Post-Wish Cure Discography Suggestions

My friend Adam has an epic message thread on facebook – he’s revealing a music list to a few of his friends. You have to know Adam to understand about the lists. Seriously, when I read High Fidelity, it was like I was reading about Adam, with the lists. Anyway, I was about to start writing a comment on facebook to our friend Dan who had said that there are certain people in music who, in their later years now, he just pretends they are different people than their younger selves, because it’s easier to do that than reconcile the brilliance of their youth to what they put out now. He mentioned Sinead O’Connor, Michael Stipe, and Robert Smith, and I can sort of understand why. I asked what his particular beef was with Smith and he told me:

Sure, stuff like “Why Can’t I Be You?” was fun but it felt like by the time they got to “Friday I’m In Love” it’s all they were doing. To be fair, I was paying less attention but I even listened to that recent album called “the Cure” and it just sounded static and underwhelming. That said, give me a few songs to really listen to and I’ll seek em out and try again. I owe them that. And live, they still deliver. I’ll give them that.

So, Dan, here’s what I recommend as far as The Cure‘s discography post-Wish.

First off, you stopped too soon. I know, we all were there. Wish had some great songs, but it was no Disintegration. You heard songs like “Friday I’m In Love” and “High” and thought “Bob’s too happy.” Even a song like “A Letter to Elise,” as sad as the words are, it’s still a pop song, right? There was a lot of excess on Wish.

Which reminds me, I love the toy piano action on the “Unplugged” version of “Letter”:

After Wish, there was a 4-year break. Bob ends Wish with “End,” containing lyrics like “I think I’ve reached that point/where giving in and going on/are both the same dead end to me…Please stop loving me/I am none of these things.” Who does this guy think he is, Eddie Vedder?

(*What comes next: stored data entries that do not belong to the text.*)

-- ==== Sys2Proof/Machine/Bringup.lean ====
section
/-! DEFINITION. Taking the device up and down: power-good and what stops the device (R437, R460, R466, R467, R499, R509), the device
states and the moves between them (R442-R446, R456), functions that become ready or stop being usable (R63-R66). -/

namespace Sys2Proof.Machine

/-! ## Bring-up (R88, R302, R423, R460, R466, R467) -/

/-- The entries of one physical core. -/
def State.setCoreEntries (s : State) (p state logical : Nat) : State :=
  (coreUnits p).foldl (fun s u =>
    let e : XEntry := ⟨state, if u = uCore p then logical else unitInstance u, 0, 0⟩
    s.setXentry u e) s

/-- One physical row is mapped: the first 12 cores that pass take logical columns 0 to 11, the thirteenth is the spare; with fewer
than 12 the columns left are absent, each naming a failed core (R88, R423). -/
def State.mapRow (s : State) (failed : List Nat) (r : Nat) : State :=
  let row := (List.range 13).map (13 * r + ·)
  let good := row.filter fun p => !failed.contains p
  let bad := row.filter fun p => failed.contains p
  let s := (List.range good.length).foldl (fun s i =>
    if i < 12 then s.setCoreEntries (good.getD i 0) 1 (12 * r + i) else s.setCoreEntries (good.getD i 0) 2 0xFFFF) s
  let s := bad.foldl (fun s p => s.setCoreEntries p 3 0xFFFF) s
  (List.range (12 - good.length)).foldl (fun s i =>
    { s with diag := { s.diag with absent := s.diag.absent.insert (12 * r + good.length + i) (uCore (bad.getD i 0)) } }) s

/-- A repair of the record is applied (R105, R137, R156, R176, R323, R417, R431). -/
def State.applyRepair (s : State) (r : Repair) : State :=
  let p := unitInstance r.unit
  if r.kind = 1 then s.setCore p { s.core p with retiredRows := (s.core p).retiredRows ++ [r.sub] }
  else if r.kind = 2 then
    let k := p * 16 + r.sub % 16
    let s := { s with spads := { s.spads with sparesUsed := s.spads.sparesUsed.insert k (s.spads.sparesUsed.get 0 k + 1) } }
    (s.bump (uSpad p) 0x388 31 16 1).setFld (uSpad p) 0x388 15 0 r.sub
  else if r.kind = 3 then
    let s := { s with conts := { s.conts with sparesUsed := s.conts.sparesUsed.insert p (s.conts.sparesUsed.get 0 p + 1) } }
    s.bump (uCont p) 0x028 7 0 1
  else if r.kind = 4 then { s with streams := { s.streams with sparesUsed := s.streams.sparesUsed + 1 } }
  else if r.kind = 6 then
    if r.unit = uMmu then s.setFld uMmu 0x010 47 32 (s.fld uMmu 0x010 47 32 - 1)
    else s.setXentry r.unit { s.xentry r.unit with state := 3 }
  else if r.kind = 7 then { s with diag := { s.diag with controlRetired := s.diag.controlRetired ++ [r.sub] } }
  else if r.kind = 8 then (s.laneVerdict p r.sub true).2
  else s
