-- ==== Sys2Proof/Machine/Discovery.lean ====
section
/-! DEFINITION. The Xanca table as `xanca_read` returns it, the call sheet's commands and deadlines, and accesses to registers
(R54-R72, R6, R7). -/

namespace Sys2Proof.Machine

/-! ## Entries (Tables 3.1 and 3.2) -/

/-- REG_OFFSET of a unit: a multiple of 4 KiB. -/
def windowOffset (u : Nat) : Nat := Config.regOffset u * 4096

/-- CAP0 and CAP1 (R302, R376, and what chapter 11 says of its entries). -/
def State.caps (s : State) (u : Nat) : Nat × Nat :=
  if 626 ≤ u && u ≤ 641 then (s.flumeUse (u - 626), 0)
  else if u = uQmgr then (Config.capWord uQmgr 0, 2 ^ 27)
  else if 642 ≤ u && u ≤ 658 then (0, 0)
  else (Config.capWord u 0, Config.capWord u 1)

/-- A block entry. -/
def State.blockEntry (s : State) (u : Nat) : List Byte :=
  let e := s.xentry u
  let i := unitInstance u
  let core := 1 ≤ u && u ≤ 156
  le 2 (unitType u) ++ le 2 i ++ le 1 0 ++ le 1 1 ++ le 2 u ++
    le 1 e.state ++ le 1 ((csBitOf u).getD 0xFF) ++ le 2 (if core then e.logical else i) ++
    le 2 (if 157 ≤ u && u ≤ 624 then uCore i else 0) ++
    le 2 (if core then i / 13 * 256 + i % 13 else 0xFFFF) ++
    le 8 (windowOffset u) ++ le 4 (regSize u) ++ le 2 (basicEnd u) ++ le 2 0 ++
    le 8 (s.caps u).1 ++ le 8 (s.caps u).2 ++ le 8 e.stateTc ++ le 8 0

/-- The root entry with a TABLE_CRC. -/
def State.rootEntry (s : State) (crc : Nat) : List Byte :=
  le 2 1 ++ le 2 0 ++ le 1 0 ++ le 1 1 ++ le 2 0 ++ ascii "XNCA" ++ le 2 704 ++ le 2 64 ++
    ascii "HG7-L0" ++ le 2 0 ++ le 1 0x41 ++ le 1 0 ++ le 6 0 ++ le 8 s.xanca.generation ++ le 4 crc ++ le 4 0 ++
    le 8 (windowOffset 0) ++ le 4 (regSize 0) ++ le 4 0

/-- The entries from index `first`, the root's TABLE_CRC taken as given. -/
def State.entries (s : State) (crc first n : Nat) : List Byte :=
  (List.range' first n).flatMap fun u => if u = 0 then s.rootEntry crc else s.blockEntry u

/-- TABLE_CRC (R59). -/
def State.tableCrc (s : State) : Nat := crc32c (s.entries 0 0 704)

/-! ## Commands (R71, R72) -/

/-- The range checks of `xanca_read` (Table 3.8, R71). -/
def xancaChecks (c : Command) : List Check :=
  let mode := c.ex (c.u8 8) 0
  let u := c.u16 0xA
  let off := c.u32 0xC
  let n := c.u16 0x10
  if mode = 0 then
    [badIf (c.u16 2 == 0 || 63 < c.u16 2 || 704 < c.u16 0 + c.u16 2) 2,
     badIf (c.ex u 0 != 0) 0xA, badIf (c.ex off 0 != 0) 0xC, badIf (c.ex n 0 != 0) 0x10]
  else
    [badIf (c.u16 0 != 0) 0, badIf (c.u16 2 != 0) 2, badIf (mode != 1) 8, badIf (703 < u) 0xA,
     badIf (off % 8 != 0 || regSize u ≤ off) 0xC, badIf (n == 0 || 506 < n || regSize u < off + 8 * n) 0x10]

/-- XANCA_READ (R60, R71). -/
def execXancaRead (c : Command) (s : State) : Result := s.live fun s =>
  s.checked c (xancaChecks c) fun s =>
    let data :=
      if c.ex (c.u8 8) 0 = 0 then s.entries (if c.u16 0 = 0 then s.tableCrc else 0) (c.u16 0) (c.u16 2)
      else (List.range (c.u16 0x10)).flatMap fun i => le 8 (s.regView (c.u16 0xA) (c.u32 0xC + 8 * i))
    s.finish c stOk 0 (le 8 s.xanca.generation ++ data)

/-- The 544-byte result of `callsheet_read` (R72). -/
def State.callSheet (s : State) : List Byte :=
  le 8 s.xanca.ready ++ le 8 s.xanca.failed ++ le 8 s.csPending ++ le 8 s.xanca.generation ++
    (List.range 64).flatMap fun b => le 8 (s.xanca.csTc.get 0 b)

/-- CALLSHEET_READ (R72). The wait is timed by the unlocked time, which the step to TAI leaves alone. -/
def execCallsheetRead (c : Command) (s : State) : Result := s.live fun s =>
  let mask := c.u64 0
  if !c.expert then s.finish c stOk 0 s.callSheet
  else
    s.checked c [badIf (mask == 0 || bits mask 62 52 != 0) 0, badIf (c.u32 8 == 0 || 60000 < c.u32 8) 8] fun s =>
      if s.xanca.ready &&& mask = mask then s.finish c stOk 0 s.callSheet
      else
        let s := s.defer c 0 s.callSheet
        { s with xanca := { s.xanca with waits := s.xanca.waits ++ [⟨c, mask, s.sinceBoot + c.u32 8 * msec⟩] } }

/-- CALLSHEET_WAIT_TIMEOUT (R72): the wait of this place in the list has run out. -/
def execCallsheetWaitTimeout (i : Nat) (s : State) : Result := s.live fun s =>
  match s.xanca.waits[i]? with
  | none => s
  | some w =>
    s.onlyIf (w.due ≤ s.sinceBoot) fun s =>
      let low := ((List.range 64).find? fun b => bitAt w.mask b && !bitAt s.xanca.ready b).getD 0
      ({ s with xanca := { s.xanca with waits := s.xanca.waits.eraseIdx i } }).deferredDone w.cmd.hdr stNotReady low

/-- CALLSHEET_DEADLINE (R63): a bit misses its deadline. A bit misses it once a boot. -/
def execCallsheetDeadline (b : Nat) (s : State) : Result := s.live fun s =>
  let due := (s.csDeadline b).any (· ≤ s.sinceBoot)
  s.onlyIf (due && !bitAt s.xanca.ready b && !bitAt s.xanca.failed b && !bitAt s.xanca.missed b) fun s =>
    let s := { s with xanca := { s.xanca with missed := putBit s.xanca.missed b true } }
    let s := s.csApply s.xanca.ready (putBit s.xanca.failed b true)
    s.logError { type := 0x0002, cls := 3, unit := (csUnits b).head?.getD 0, sub := b }

/-! ## Accesses to registers (R6-R8, R55) -/

/-- A field of the register at `off` takes what a write of `v` gives it: RW the new value, RW1C cleared where a 1 is written. -/
def State.writeField (s : State) (u off v : Nat) (f : RegField) : State :=
  let x := bits v f.hi f.lo
  match f.acc with
  | .ro => s
  | .rw => s.writeLive u off f.hi f.lo x
  | .rw1c => s.setFld u off f.hi f.lo (s.fld u off f.hi f.lo - (s.fld u off f.hi f.lo &&& x))

/-- REGISTER_WRITE (R6, R8, R70): an aligned 64-bit write inside a block's window. An offset that no register occupies ignores
it. -/
def execRegisterWrite (unit offset value : Nat) (s : State) : Result := s.live fun s =>
  s.onlyIf (unit ≤ 703 && offset % 8 == 0 && offset < windowTop unit) fun s =>
    ((typeFields (unitType unit)).filter (·.at offset)).foldl (fun s f => s.writeField unit offset value f) s

/-- Where the register space begins. -/
abbrev registerBase : Nat := 0xFF0000000000

/-- The unit whose window holds an address, with the offset in it. -/
def windowOf (addr : Nat) : Option (Nat × Nat) :=
  ((List.range 704).find? fun u => registerBase + windowOffset u ≤ addr && addr < registerBase + windowOffset u + regSize u).map
    fun u => (u, addr - registerBase - windowOffset u)

/-- Whether an access of `size` bytes in the register space is one that R7 and R55 refuse. -/
def badAccess (addr size : Nat) (write : Bool) : Bool :=
  let table := addr < registerBase + 704 * 64
  registerBase ≤ addr &&
    (size != 8 || addr % 8 != 0 || (if table then write else (windowOf addr).isNone))

/-- BAD_REGISTER_ACCESS (R7, R55): it has no effect, reads zero, and is logged by the block whose window it meets, else by the
root. -/
def execBadRegisterAccess (addr size : Nat) (write : Bool) (s : State) : Result := s.live fun s =>
  s.onlyIf (badAccess addr size write) fun s =>
    let place := if addr < registerBase + 704 * 64 then (0, 0) else (windowOf addr).getD (0, 0)
    s.logError { type := 0x0001, cls := 3, unit := place.1, sub := place.2, addr := addr }

end Sys2Proof.Machine
end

Then comes Wild Mood Swings, a record whose first single starts with…a trumpet? “The 13th” was an odd jaunt into latin rhythms, and not in a “good Cure” way, like the power flamenco of “The Blood” from The Head On the Door. It was just strange, and then that BIG “It feels GOOD!/Do it to me” chorus. Honestly, I like “The 13th” but I never cared much for the other “hit” off this record, “Mint Car.”

The album was released, though, and you find there’s much more to the record. The impassioned leadoff song “Want” finds our hero in a reflective mood, speaking plainly to overconsumption, not obliquely about relationships as it seems he was doing for a while.

I’m always wanting more
Anything I haven’t got/
Everything/I want it all
I just can’t stop

Drink more dreams more bed more drugs
More lust more lies more head more love
More fear more fun more pain more flesh
More stars more smiles more fame more sex
But however hard I want
I know deep down inside
I’ll never really get more hope
Or any more time

So, instead of blaming the fans like he did at the end of Wish, he’s now seeing the perils of the road of excess. But songs like “Return,” there’s a return to said excess: “Candlelight/Coconut ice…Stolichnaya/Banco de Gaia“, and it’s very specific about him being tied up at 3am in PVC.

The *great* songs on this record for me, though, are:

  • Want,” as mentioned above.
  • Strange Attraction” – a straighforward story about him going to meet a girl who has sent him a flipbook of butterflies. Great story, GREAT ending.
  • Jupiter Crash” – about two lovers watching comet Shoemaker-Levy 9 collide with Jupiter on a beach and how differently they view it. Heartbreaking song, feelings all too familiar to many.
  • Treasure” – This song is the de facto album-ender for me. Oblique, but so, so sad. It’s akin to “Asleep” by The Smiths as one of the saddest songs I’ve ever heard.
So give Wild Mood Swings a listen. The whole thing. It’s a pretty solid record, in my opinion, and one of their most overlooked.

Next up for them was another 4-year break and Bloodflowers arrived in 2000, later to be marked as the third album in the “Dark Trilogy” of Pornography, Disintegration, and Bloodflowers. These three records were played in their entirety in Berlin in 2002, documented on the Trilogy DVD. My favorite songs off Bloodflowers are “Out Of This World,” “Maybe Someday” (the poppiest song on the record, which isn’t saying a lot), and “Bloodflowers,” an epic song that’s more a companion to “The Kiss” than anything on Disintegration or Pornography. Once again in the last two songs, you get the feeling that he’s burnt out and just doesn’t want to go on anymore with the band.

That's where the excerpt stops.